The product obtained is a dilute solution of ethyl alcohol which contains small quantities of other substances. The alcohol should be separated, and the amount formed in the reaction determined as follows: Decant through a folded filter-paper, taking care not to disturb the sediment of yeast, about 250 cc. of the solution. While waiting for the solution to filter, weigh to centigrams a clean dry 100 cc. flask, around the neck of which has been pasted a narrow strip of paper to serve as a reference mark. Fill the flask up to the nark with distilled water, and weigh again. Place exactly 200 cc. of the filtered solution from the fermentation into a 500 cc. distilling flask, neutralize, using litmus paper, with a dilute (10 per cent) solution of sodium hydroxide, and distil into the weighed flask until the liquid fills it exactly to the mark. (For the arrangement of the distilling flask and condenser see Fig. 2, page 9.) Weigh the flask and contents. Save the distillate for a later experiment.
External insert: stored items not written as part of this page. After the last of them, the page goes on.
/-- Whether writes to a line cross to the twin. -/
def mirrorOf (s : State) (off : Nat) : Bool :=
  match ownerOf s off with
  | some (i, va) => (match entryOf s i (va / pageSize) with | some e => through s i va e | none => false)
  | none => false

/-! ## Lines that fail on a read (R666, R667, R732, R733) -/

/-- The unit of a DRAM offset as events name it: HB0–HB3 are 0–3, DC0–DC7 are 8–15 (R261, R739); the 128 HBM channels are taken as
32 to a stack, in order (log 23). -/
def dramUnit (off : Nat) : Nat := if off < ddrBase then off / 256 % 128 / 32 else 8 + (off - ddrBase) / 256 % 8

/-- A DRAM line is found to fail lastingly: it is poisoned, on the twin as well, and LINE_POISONED posted (R666, R669). -/
def poisonFound (line : Nat) (s : State) : State :=
  let mir := mirrorOf s line
  let s := lineEvent evLinePoisoned 0 line (setPoison line s)
  if mir then twinSend 1 (twinKey s line ++ [1]) [] s else s

/-- An uncorrectable error of a DRAM line that lasts: the row is retired while the channel has a spare one, the line is poisoned
(R666, R732, R733). -/
def dramFault (line : Nat) (s : State) : State :=
  let u := dramUnit line
  let n := NMap.getD s.store.retired u 0
  let s := poisonFound line s
  if n < Config.spareRows u then
    let s := raise (event evRowRetired u 0 (line % 2 ^ 32) (line / 2 ^ 32)) { s with store := { s.store with retired := NMap.set s.store.retired u (n + 1) } }
    if n + 1 = Config.spareRows u then raise (event evSparesExhausted u 0 0 0) s else s
  else s

/-- A fault of on-die SRAM or of a line check that the one retry clears (R732). -/
def countTransient (s : State) : State := { s with trust := { s.trust with transientCount := s.trust.transientCount + 1 } }

/-- A line fails on the device's read and is read once more. An ECC error that goes counts in MEM_ECC_TRANSIENT, a check mismatch
that goes in SEL_TRANSIENT_COUNT. One that stays leaves a DRAM line poisoned, with its row retired where ECC found it, and a
scratchpad line failing until it is overwritten; a mismatch that stays counts in SEL_LASTING_COUNT (R666, R732). Flash lines fail
as NAND reads. -/
def lineFault (s : State) (f : LineFault) : State :=
  let line := lineOf f.off
  let dram := inTier .hbm (line / pageSize) || inTier .ddr (line / pageSize)
  if (!dram && !inTier .scratch (line / pageSize)) || isPoisoned s line || isLost s line then s
  else if !f.lasting then
    (if f.ecc && dram then { s with store := { s.store with eccTransient := s.store.eccTransient + 1 } } else countTransient s)
  else if f.ecc && dram then dramFault line s
  else
    let s := { s with trust := { s.trust with lastingCount := s.trust.lastingCount + 1 } }
    if dram then poisonFound line s else markPoison line true s

/-- Make the ranges of a command ready and go on, end it with the status that stops one, or wait. -/
def whenReady (c : Cmd) (l : List Span) (go : State → State) (s : State) : State :=
  match access c.key c.isle l (startCmd c.key s) with
  | (.fail st, s) => endFree c.key st s
  | (.wait, s) => s
  | (.ok, s) => go s

/-- The command's record as it stands in a state. -/
def cmdNow (s : State) (c : Cmd) : Cmd := (cmd? s c.key).getD c

end Sys2Proof.Machine
end

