/-- A plan that passed check 1 is checked here, held, and sent to its other members where it has any. The admitting device holds
its own reservations before it asks the others (R400, R402; log 26). -/
def admitPlan (k : CmdKey) (c : Cmd) (t : PlanText) (bytes : List Byte) (s : State) : State :=
  let a := planChecks s t s.pool.id 0 c.isle
  if !a.yes then admitRefused k a.reason a.pick a.resource a.beat s
  else
    let r := takeHandle s
    let h := r.1
    if t.members.length = 1 then
      endCmd k stOk h 0 (putPlan h (newPlan t .admitted c.isle 0 0 none []) r.2)
    else
      let p := newPlan t .preparing c.isle 0 0 (some k) (List.range' 1 (t.members.length - 1))
      tellMembers p p.others .planPrepare (h :: c.isle :: bytes.map (·.toNat)) (putPlan h p r.2)

def execPlanAdmit (k : CmdKey) (s : State) : Host.Outcome State Fault Refusal :=
  run (withCmd k 0x0500 (fun c s =>
    if !admitFieldsOk c then badDesc k s
    else if !admitTurn s k || s.treadle.plans.any (fun p => p.2.cmd == some k) then startCmd k s
    else
      whenReady c [⟨.load, false, c.va 16, paLen c⟩] (fun s =>
        let c := cmdNow s c
        let st := vstatus s c (c.va 16) (paLen c)
        let bs := vread s c (c.va 16) (paLen c)
        if st != stOk then endFree k st s
        else if bs.length ≠ planLength bs then badDesc k s
        else if crc crc32c bs ≠ c.fld 28 0 32 then endFree k stCheckMismatch s
        else
          match parsePlan bs with
          | none => badDesc k s
          | some t => admitPlan k c t bs s) s)) s

/-- The answers to PREPARE are all in: the plan is admitted and committed, or given up with the refusal of the lowest member
(R402, R403). -/
def decidePlan (h : Nat) (s : State) : State :=
  match plan? s h with
  | none => s
  | some p =>
    if p.state != .preparing || p.waiting != [] then s
    else
      match p.refusals.foldl (fun (a : Option (Nat × Nat × Nat × Nat × Nat)) r =>
          match a with | some x => if r.1 < x.1 then some r else some x | none => some r) none with
      | none =>
        let s := updPlan h (fun p => { p with state := .admitted, waiting := p.others }) s
        notePlan h (tellMembers p p.others .planCommit [planHandle h] s)
      | some (_, reason, pick, resource, beat) =>
        let s := dropPlan h (tellMembers p p.others .planAbort [planHandle h] s)
        match p.cmd with
        | some k => admitRefused k reason pick resource beat s
        | none => s

/-- Member of a plan by its pool id. -/
def Plan.memberOf (p : Plan) (pid : Nat) : Nat := p.text.members.idxOf pid

def execPlanPrepareAnswer (_port src handle : Nat) (answer : PrepAnswer) (s : State) : Host.Outcome State Fault Refusal :=
  run (fun s =>
    let h := planKey s handle
    match plan? s h with
    | none => s
    | some p =>
      let i := p.memberOf src
      if p.state != .preparing || !p.waiting.contains i then s
      else
        let r := if answer.yes then [] else [(i, answer.reason, answer.pick, answer.resource, answer.beat)]
        decidePlan h (updPlan h (fun p => { p with waiting := p.waiting.filter (· != i), refusals := p.refusals ++ r }) s)) s

/-- A member that has not answered counts as one that refuses with MEMBER_MISMATCH and its own index (R403). DEDUCED (log 83). -/
def execPrepareTimeout (handle : Nat) (s : State) : Host.Outcome State Fault Refusal :=
  run (fun s =>
    let h := planKey s handle
    match plan? s h with
    | none => s
    | some p =>
      if p.state != .preparing then s
      else decidePlan h (updPlan h (fun p => { p with waiting := [], refusals := p.refusals ++ p.waiting.map (fun i => (i, reMember, i, 0, 0)) }) s)) s

/-! ## A member's part (R400–R404) -/

/-- A member checks its own part of a plan and holds it as tentative, or refuses it. DEDUCED (log 83). -/
def execPlanPrepare (_port src handle : Nat) (plan : List Byte) (isle : Nat) (s : State) : Host.Outcome State Fault Refusal :=
  run (fun s =>
    let answer := fun (a : PrepAnswer) (s : State) =>
      sendManage src .planAnswer [handle, a.yes.toNat, a.reason, a.pick, a.resource, a.beat] s
    match plan? s handle, parsePlan plan with
    | some _, _ => answer planYes s
    | none, none => answer (planNo reMember 0 0 0) s
    | none, some t =>
      let me := t.members.idxOf s.pool.id
      let a := planChecks s t src me isle
      if a.yes then answer a (putPlan handle (newPlan t .tentative isle me 0 none []) s) else answer a s) s

/-- COMMIT: a tentative plan is admitted; a plan that is gone is refused (R402, R404). -/
def execPlanCommit (_port src handle : Nat) (s : State) : Host.Outcome State Fault Refusal :=
  run (fun s =>
    let h := planKey s handle
    match plan? s h with
    | none => sendManage src .planAck [handle, reMember] s
    | some p =>
      let s := if p.state == .tentative then notePlan h (updPlan h (fun p => { p with state := .admitted }) s) else s
      sendManage src .planAck [handle, 0] s) s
Calculate the specific gravity of the distillate, which contains all the alcohol that was present in 200 cc. of the product of fermentation. By reference to a table of the specific gravity of aqueous solutions of alcohol, calculate the weight of alcohol obtained from the 40 grams of glucose used in the experiment. What was the total volume of the solution fermented? Calculate the theoretical amount of alcohol obtainable from 40 grams of glucose and the percentage of this (the yield) obtained in your experiment.
Write an equation for the reaction by which alcohol is formed from glucose. Why is the solution kept in a warm place during fermentation? Why is the solution neutralized before distillation? How could you determine whether an acid volatile with steam was formed during the fermentation?
(b) Place the dilute alcohol obtained in (a) above in a 200 cc. distilling flask and distil off slowly about 50 cc. Add to this distillate solid anhydrous potassium carbonate as long as the salt dissolves.
(c) Test the product obtained in (a) or (b) by the iodoform test. (Experiment 81b, page 57.)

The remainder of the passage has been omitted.